戦いの趨勢は決した。今や残り少なくなったスケルトンはガイアの騎士たちや猟兵によって討ち取られ、戦場の露と消える。
「……本来なら時間をかけて埋葬したい処だけど、今は世界の命運を別つ大戦の最中。申し訳ないけど、弔いは全てが終わってからさせてもらう……だから死者達よ。二度と目覚める事が無いように眠りなさい、安らかに……」
リーヴァルディは動かなくなったスケルトン達の骸を見て、鎮魂の祈りを捧げる。元々生前の彼らは、この世界で足掻き続けた戦士たちだったのだろう。
「彼らの胸に希望がある限り、この炎を消すことはできません。進み続けましょう」
リーヴァルディの隣に立つレナータも、リーヴァルディに倣って祈りを捧げた後、前を向いて決然と告げる。リーヴァルディはその言葉に重々しく頷いた。故郷を救う最大のチャンスなのだ。ここで足を止めるわけにはいかない。

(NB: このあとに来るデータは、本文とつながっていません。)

/-- A unit of a pair in its role asks for the images staged at its peer. -/
theorem takesRole_asks {s : State} {q : Pair} (himage : s.hasImage = true) (hrole : q.role ≠ .unpaired) (notes : List Queued) :
    (s.takesRole q notes).tellStaged true = { s.takesRole q notes with
      sent := s.sent ++ State.pairSent { s with pair := q } .sl0 4 s.stagedQuery ++ State.pairSent { s with pair := q } .sl1 4 s.stagedQuery
      pair := State.pairToldBoth { s with pair := q } } := by
  have hpair : (s.takesRole q notes).inPair = true := by
    show (s.hasImage && q.role != .unpaired) = true
    simp [himage, hrole]
  have hlinks := fun link => pairSent_same (s := { s with pair := q }) (u := s.takesRole q notes) (link := link)
    (sender_same rfl rfl (fun _ => rfl) _) rfl rfl rfl rfl 4 s.stagedQuery
  refine (tellStaged_eq hpair true).trans ?_
  show ({ s.takesRole q notes with
    sent := s.sent ++ (s.takesRole q notes).pairSent .sl0 4 s.stagedQuery ++ (s.takesRole q notes).pairSent .sl1 4 s.stagedQuery
    pair := { q with txSeq0 := (s.takesRole q notes).pairSeq .sl0, txSeq1 := (s.takesRole q notes).pairSeq .sl1 } } : State) = _
  rw [(hlinks .sl0).1, (hlinks .sl1).1, (hlinks .sl0).2, (hlinks .sl1).2]
  rfl

/-! ## Silent paths and the quarantine (R458, R459) -/

theorem pathSilent_alone {s : State} (h : s.inPair = false) (p : PairPath) : s.pathSilent p = s := if_pos (by simp [h])

section
variable {s : State} (h : s.inPair = true)
include h

theorem pathSilent_path1 (htime : s.pair.last1 + 3 * ms ≤ s.now) : s.pathSilent .path1 = { s with pair := { s.pair with silent1 := true } } :=
  (if_neg (by simp [h])).trans (if_pos htime)

theorem pathSilent_path1_heard (htime : s.now < s.pair.last1 + 3 * ms) : s.pathSilent .path1 = s :=
  (if_neg (by simp [h])).trans (if_neg (Nat.not_le.2 htime))

/-- Path 2 alone is silent at a READY standby (Table 12.5). -/
theorem pathSilent_path2 (htime : s.pair.last2 + 3 * ms ≤ s.now) (hnew : s.pair.silent2 = false) : s.pathSilent .path2 = { s with
    pair := { s.pair with silent2 := true }
    almanac := { s.almanac with events := s.almanac.events ++
      if s.pair.role = .standby ∧ s.pair.standby = .ready ∧ s.pair.silent1 = false then [pairAlarmNote 1] else [] } } := by
  refine (if_neg (by simp [h])).trans ((if_pos ⟨htime, hnew⟩).trans ?_)
  by_cases hlone : s.pair.role = .standby ∧ s.pair.standby = .ready ∧ s.pair.silent1 = false
  · exact (if_pos hlone).trans (by rw [if_pos hlone]; rfl)
  · exact (if_neg hlone).trans (by rw [if_neg hlone, List.append_nil])

theorem pathSilent_path2_heard (htime : s.now < s.pair.last2 + 3 * ms) : s.pathSilent .path2 = s :=
  (if_neg (by simp [h])).trans (if_neg (fun hsilent => Nat.not_le.2 htime hsilent.1))

end

section
variable {s : State} {q : Nat} (h : s.pair.quarantineFrom = some q)
include h

theorem quarantineEnd_ends (htime : s.quarantineEnds q ≤ s.now) : s.quarantineEnd = { s with pair := { s.pair with quarantineFrom := none } } := by
  unfold State.quarantineEnd
  rw [h]
  exact if_pos htime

と、そんな2人の耳にザックザックと土を掘り返す音が聞こえてきた。見れば、バルタンがスコップを手に凄まじいスピードで塹壕を掘り進めている。
「今後もこの地が狙われる可能性がありマース! 塹壕を掘ってガッチリ護りを固めまショー!」
バルタンのユーベルコード「究極塹壕線」。139mにも及ぶ塹壕を掘り、トーチカを設置し、鉄条網や地雷原で鉄壁の護りを固めるというものであった。リーヴァルディとレナータは顔を見合わせて苦笑すると、バルタンの作業を手伝いに向かう。
「いいアイディアだ、作業の全体指揮は俺に任せてもらえるかな」
「重いものはヴリトラさんが運びますよ!」
「私も手伝えることがあれば……」
フォルク、心春とヴリトラ、アンナも防衛陣地の構築を手伝い始める。
かくしてひとつの戦いは終わり、ガイアの砦は守られた。猟兵たちはこの地の防備をさらに固めることに精を出すのであった。